Because the “good ole days” he talked about were just so… regular.
Yet, fast forward and we reminisce about the past as if it was some other-worldly existence. We hype it up. We glorify it. We make the past out to be more than it was… But when we were actually living it, was it really everything we crack it up to be?
The Memory is a Lie
As humans, we have a habit of glorifying the past. We partake in the intoxication of sweet, sweet nostalgia. We praise the past. We admire our earlier days unrightfully so.
I acknowledge that I’m not immune, but something about the whole thing irks me. When I catch up with old friends, I too notice that I have a tendency to recount the past. It becomes glorified unjustly. The past doesn’t deserve so much of our envy and attention, we’ve got today.

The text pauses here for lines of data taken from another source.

-- ==== Sys2Proof/Certificates/Slice0/Obligations.lean ====
section
/-! DEFINITION. The statements put to the provers.  Each docstring names the rules of spec/ that the statement comes from. A
frame is written as an equation: the new state with the named fields put back is the old state. -/

open Sys2Proof Sys2Proof.Machine

/-! ### The queue of commands, and which commands complete -/

/-- A step with a command at the front of the queue is that command's meaning on the state with the rest of the queue; on an empty queue
a step is one FCLK of time (the model's choice, log 1). -/
def Obligations.StepRunsTheFrontCommand : Prop :=
  (∀ (c : Instr) (rest : List Instr) (s : State), step { s with pending := c :: rest } = exec c { s with pending := rest }) ∧
  (∀ s : State, s.pending = [] → step s = .next (tickFclk s))

/-- A command completes exactly when every unit that it names exists; no data, mode or history stops the block (the stop itself is the
model's, log 2). -/
def Obligations.CommandsCompleteExactlyWhenWellFormed : Prop :=
  ∀ (c : Instr) (s : State), (c.wf = true → ∃ t, exec c s = .next t) ∧ (c.wf = false → exec c s = .fault .noSuchUnit)

/-! ### Start-up and the global modes -/

/-- FRST_N asserted in any state leaves the cold-reset state, in which nothing of the fabric survives but the queue of commands, the
pins that others drive and the model's counter of free values (R10, R109); its rise loads the fuses, starts the fabric in BOOT and
raises F2P_LINK at MG and nowhere else, and a bad FCRC leaves no rule writer (R204, R404); the key and GO start a warm reset in
every mode but TEST, with LASTRST, fuses, time, EPO_COUNT and the pin state as R410, R411 and R355 state, and any other write sets
RSTREJ alone. Storage as zeros after a cold start is the model's choice (log 8), and that a write in TEST is such another write is
its reading (log 91).
Completion: its clauses conclude that exec answers next, with the command's own effect, under conditions on the state and the
operands alone, for FRST_N_ASSERT, COLD_START, WARM_RESET. -/
def Obligations.ResetsReachTheirState : Prop :=
  (∀ s : State, ∃ t, exec .frstNAssert s = .next t ∧
      { t with pending := [], wakePin := false, ni := [], free := 0 } = State.reset ∧
      t.pending = s.pending ∧ t.wakePin = s.wakePin ∧
      (∀ f, (t.nif f).f2pLink = false ∧ (t.nif f).capv = false ∧ (t.nif f).f2p = [] ∧ (t.nif f).owed = {} ∧ t.awake f = false)) ∧
  (∀ (s : State) (fu : FuseArray), s.frst = true → ∃ t, exec (.coldStart fu) s = .next t ∧
      t.frst = false ∧ t.started = true ∧ t.fuses = some fu ∧ t.prim = .boot ∧ t.epo = {} ∧ t.tim = {} ∧ t.sram = [] ∧
      t.lsram = [] ∧ t.tabs = [] ∧ t.pending = s.pending ∧
      (∀ f, (t.nif f).f2pLink = decide (f = 0x126)) ∧
      (fuseGood fu = false → t.ruleWriter = none ∧ ∃ r ∈ t.fc.queue, r.src = 32 * 28 + 7 ∧ r.level = 1) ∧
      (fuseGood fu = true → t.fc = {})) ∧
  ((∀ s : State, s.prim ≠ .test → s.started = true → ∃ t, exec (.warmReset 0x0A4D true) s = .next t ∧
      t.prim = .boot ∧ t.started = true ∧ t.rf .GLB_STATUS 6 1 = 1 ∧ t.fuses = s.fuses ∧ t.ns = s.ns ∧ t.tick = s.tick ∧
      t.epo = { count := s.epo.count } ∧ t.fc.pinAt = s.fc.pinAt ∧ t.fc.inject = none ∧ t.sram = [] ∧ t.lsram = [] ∧
      t.home = [] ∧ t.saf.slots = [] ∧ t.pending = s.pending ∧
      (∀ f, f ≠ 0x126 → (t.nif f).f2pLink = false ∧ (t.nif f).beats = [] ∧ (t.nif f).hold = [])) ∧
    (∀ (s : State) (key : BitVec 16) (go : Bool), key ≠ 0x0A4D ∨ go = false ∨ s.prim = .test → ∃ t,
      exec (.warmReset key go) s = .next t ∧ t.rf .GLB_STATUS 3 1 = 1 ∧ { t with regs := s.regs, cyc := s.cyc } = s))

/-- TEST_ENTRY, DRAIN, QUIESCED, the drain's timeout, RESUME and the power-down record do what R412 to R416 state, and change nothing
else.
Completion: its clauses conclude that exec answers next, with the command's own effect, under conditions on the state and the
operands alone, for TEST_ENTRY, GLB_DRAIN, FABRIC_QUIESCED, DRAIN_TIMEOUT, GLB_RESUME, GLB_PDREC, PDREC_DONE. -/
def Obligations.GlobalModeCommands : Prop :=
  (∀ s : State, s.prim = .boot → exec .testEntry s = .next { s with prim := .test }) ∧
  (∀ s : State, s.prim ≠ .boot → exec .testEntry s = .next s) ∧
  (∀ s : State, s.prim = .run → ∃ t, exec .glbDrain s = .next t ∧ t.prim = .drain ∧ t.drainAt = some s.tick ∧
    { t with prim := s.prim, drainPend := s.drainPend, drainAt := s.drainAt, ecl := s.ecl } = s ∧
    (∀ k i, (t.thr k i).st = .off ∨ (t.thr k i).st = .halt)) ∧
  (∀ s : State, s.prim = .dual → exec .glbDrain s = .next { s with drainPend := true }) ∧
  (∀ s : State, s.prim = .drain → s.allEmpty = true → ∃ t, exec .fabricQuiesced s = .next t ∧ t.prim = .quiesced ∧
    { t with prim := s.prim, drainAt := s.drainAt, regs := s.regs, cyc := s.cyc } = s) ∧
  (∀ (s : State) (d : Nat), s.prim = .drain → s.drainAt = some d →
    d + usTicks (max 1 (s.rf .GLB_DRAIN_TMO 0 16)) ≤ s.tick → ∃ t, exec .drainTimeout s = .next t ∧
    t.rf .GLB_STATUS 4 1 = 1 ∧ t.prim = .drain ∧ (∃ r ∈ t.fc.queue, r.src = 32 * 28 + 9 ∧ 1 ≤ r.level) ∧
    { t with drainAt := s.drainAt, regs := s.regs, cyc := s.cyc, fc := s.fc } = s) ∧
  (∀ s : State, s.prim = .drain ∨ s.prim = .quiesced → ∃ t, exec .glbResume s = .next t ∧ t.prim = .run ∧
    { t with prim := s.prim, drainAt := s.drainAt, regs := s.regs, cyc := s.cyc, ecl := s.ecl } = s) ∧
  (∀ s : State, s.prim = .run ∨ s.prim = .dual → ∃ t, exec .glbResume s = .next t ∧ t.drainPend = false ∧
    t.rf .GLB_STATUS 2 1 = 1 ∧ { t with drainPend := s.drainPend, regs := s.regs, cyc := s.cyc } = s) ∧
  (∀ s : State, s.prim = .quiesced → s.rf .PWR_CTRL 0 1 = 1 → s.pdrec = none →
    exec .glbPdrec s = .next { s with pdrec := some s.pdRecord } ∧ s.pdRecord.length = 256) ∧
  (∀ (s : State) (status : BitVec 8), s.pdrec.isSome = true → ∃ t, exec (.pdrecDone status) s = .next t ∧ t.pdrec = none ∧
    t.prim = s.prim ∧ t.tabs = s.tabs ∧ t.sram = s.sram ∧
    (let ok := (({ s with pdrec := none } : State).areaOk 0x184 (s.offSlot 1) 256 0x13).1
     (status = 0 → ok = true → t.rf .GLB_STATUS 0 1 = 1) ∧ (status ≠ 0 ∨ ok = false → t.rf .GLB_STATUS 1 1 = 1)))

/-- The primary mode changes only along the edges of the table of R415, and TEST is left only by a cold reset. -/
def Obligations.PrimaryModeChangesOnlyAsListed : Prop :=
  ∀ (c : Instr) (s t : State), exec c s = .next t → t.prim = s.prim ∨ t.prim = .boot ∧ (s.prim ≠ .test ∨ s.frst = true ∨ c = .frstNAssert) ∨
    (s.prim, t.prim) ∈ [(.boot, .test), (.boot, .load), (.load, .dual), (.run, .dual), (.dual, .run), (.dual, .drain),
      (.run, .drain), (.drain, .quiesced), (.drain, .run), (.quiesced, .run), (.boot, .halt), (.load, .halt), (.run, .halt),
      (.dual, .halt), (.drain, .halt), (.quiesced, .halt)]

/-! ### Fabric time -/

/-- With no command waiting a step is one FCLK of the die-wide count, which alone moves fabric time (R301, R302; that an empty queue
lets time pass is log 1); SET and STEP and when each is ignored with CMDREJ (R305, R306); a leaf at a sync beat: nothing at
difference 0, an alignment at L0 for 1 to 3 FCLK, TIME at L2 with a fence beyond that or at the fourth beat missed in a row (R303).
Completion: its clauses conclude that exec answers next, with the command's own effect, under conditions on the state and the
operands alone, for SYNC_BEAT, TIM_SET, TIM_STEP. -/
def Obligations.FabricTimeAdvancesAndIsSet : Prop :=
  ((∀ s : State, s.pending = [] → s.frst = false → (s.domain 1).st < 2 → s.tim.jump = none → ∃ t, step s = .next t ∧
      t.tim.c = (s.tim.c + 1) % 2 ^ 64 ∧ t.tim.steps = s.tim.steps ∧ t.tick = s.tick + 1 ∧ t.pending = [] ∧
      t.prim = s.prim ∧ t.tabs = s.tabs ∧ t.sram = s.sram ∧ t.lsram = s.lsram ∧ t.epo = s.epo) ∧
    (∀ s : State, s.pending = [] → s.frst = true → step s = .next s) ∧
    (∀ t : TimeSt, t.total = (t.c / 3 : Nat) + 1024 * t.steps ∧ (t.frac = 0 ∨ t.frac = 0x5555 ∨ t.frac = 0xAAAA)) ∧
    (∀ t : TimeSt, t.c % 3072 = 0 → t.total % 1024 = 0)) ∧
  ((∀ s : State, (s.prim = .boot ∨ s.prim = .load ∨ s.prim = .test) → s.epo.t = none →
      exec .timSet s = .next { s with tim := { s.tim with jump := some (.set
        ((s.reg .TIM_SET_S_LO + s.rf .TIM_SET_S_HI 0 16 * 2 ^ 32) * 1000000000 + min (s.reg .TIM_SET_NS) 999999999)) } }) ∧
    (∀ s : State, (s.prim ≠ .boot ∧ s.prim ≠ .load ∧ s.prim ≠ .test) ∨ s.epo.t ≠ none → ∃ t, exec .timSet s = .next t ∧
      t.rf .TIM_STATUS 2 1 = 1 ∧ { t with regs := s.regs, cyc := s.cyc } = s) ∧
    (∀ s : State, s.epo.t = none → s.epo.dual = false → (s.prim = .run ∨ s.prim = .drain ∨ s.prim = .quiesced) →
      0 ≤ s.ns + 1024 * s.stepUnits →
      exec .timStep s = .next { s with tim := { s.tim with jump := some (.step s.stepUnits) } }) ∧
    (∀ s : State, s.epo.t ≠ none ∨ s.epo.dual = true ∨ s.prim = .boot ∨ s.prim = .load ∨ s.prim = .test ∨ s.prim = .halt ∨
      s.ns + 1024 * s.stepUnits < 0 → ∃ t, exec .timStep s = .next t ∧ t.rf .TIM_STATUS 2 1 = 1 ∧
      { t with regs := s.regs, cyc := s.cyc } = s) ∧
    (∀ (s : State) (new : Nat), s.pending = [] → s.frst = false → s.tim.jump = some (.set new) → ∃ t, step s = .next t ∧
      t.tim.c = 3 * new % 2 ^ 64 ∧ t.tim.steps = 0 ∧ (3 * new < 2 ^ 64 → t.ns = new ∧ t.tim.frac = 0) ∧ t.tim.jump = none ∧
      t.rf .TIM_STATUS 0 1 = 1 ∧ (∀ f, (SMap.get {} t.bw f).cut = true)) ∧
    (∀ (s : State) (u : Int), s.pending = [] → s.frst = false → (s.domain 1).st < 2 → s.tim.jump = some (.step u) →
      ∃ t, step s = .next t ∧ t.tim.c = (s.tim.c + 1) % 2 ^ 64 ∧ t.tim.steps = s.tim.steps + u ∧ t.tim.jump = none ∧
      (∀ f, (SMap.get {} t.bw f).cut = true))) ∧
  (∀ (s : State) (u : UnitRef), unitExists u = true → s.started = true → s.tim.c % 3072 = 0 → s.domDown (leafDomain u) = false →
      s.domDown 1 = false →
      (∃ t, exec (.syncBeat u (.diff 0)) s = .next t ∧ (SMap.get {} t.tim.leaf (unitKey u)).missed = 0 ∧
        t.tim.keeper = s.ns.toNat ∧ { t with tim := s.tim } = s) ∧
      (∀ n, 1 ≤ n → n ≤ 3 → ∃ t, exec (.syncBeat u (.diff n)) s = .next t ∧ (SMap.get {} t.tim.leaf (unitKey u)).missed = 0 ∧
        t.rf .TIM_ALIGN_CAP 31 1 = 1 ∧ t.fc.bare = s.fc.bare ∧ t.sram = s.sram ∧ t.tabs = s.tabs ∧ t.prim = s.prim) ∧
      ((SMap.get {} s.tim.leaf (unitKey u)).missed < 3 → ∃ t, exec (.syncBeat u .missed) s = .next t ∧
        (SMap.get {} t.tim.leaf (unitKey u)).missed = (SMap.get {} s.tim.leaf (unitKey u)).missed + 1 ∧
        { t with tim := s.tim } = s) ∧
      (∀ n, 3 < n → u.node = true → ∃ s' : State, { s' with tim := s.tim } = s ∧
        exec (.syncBeat u (.diff n)) s = .next ((s'.raiseRtr u.id 13 2 0).fenceRouter u.id)) ∧
      ((SMap.get {} s.tim.leaf (unitKey u)).missed = 3 → u.node = true → ∃ s' : State, { s' with tim := s.tim } = s ∧
        exec (.syncBeat u .missed) s = .next ((s'.raiseRtr u.id 13 2 0).fenceRouter u.id)))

What right do we have to be so infatuated with the past? What right do we have to wish we had those days back?
The past already happened. Why do we obsess over it?
So Never Reminisce? Great Advice
This isn’t to say we should discount old memories, quite the opposite in fact.
Glorifying the past feels like a way to trick ourselves into believing we had it so much better than we actually did. It tricks us into believing that it’s ok to live a subpar life in the here and now because we ‘had it so good before’. How can you compete with the past?
Fuck that. That’s a scapegoat. Telling ourselves ‘how good we had it’ is honestly lazy and complacent. It’s us filling the void of conversation and instead of creating new memories, we’re reliving old ones. That mentality is how we waste our days because we become so accustomed to the present-day grind that instead of doing something different to make our existence more enjoyable, we just roll over and look at ‘how good it used to be’. In small doses, the reminiscent mentality can be fun, but to allow it any more than that is to forego responsibility. We have a responsibility to make the life we currently live, enjoyable.
No, I’m Tired Of Lying to Myself
Let me remember how it used to be without the golden haze of memories. Let me remember the pain and the mundane. I don’t want the gimmicks. I don’t want the tricks of the mind, and I certainly don’t want the nostalgia.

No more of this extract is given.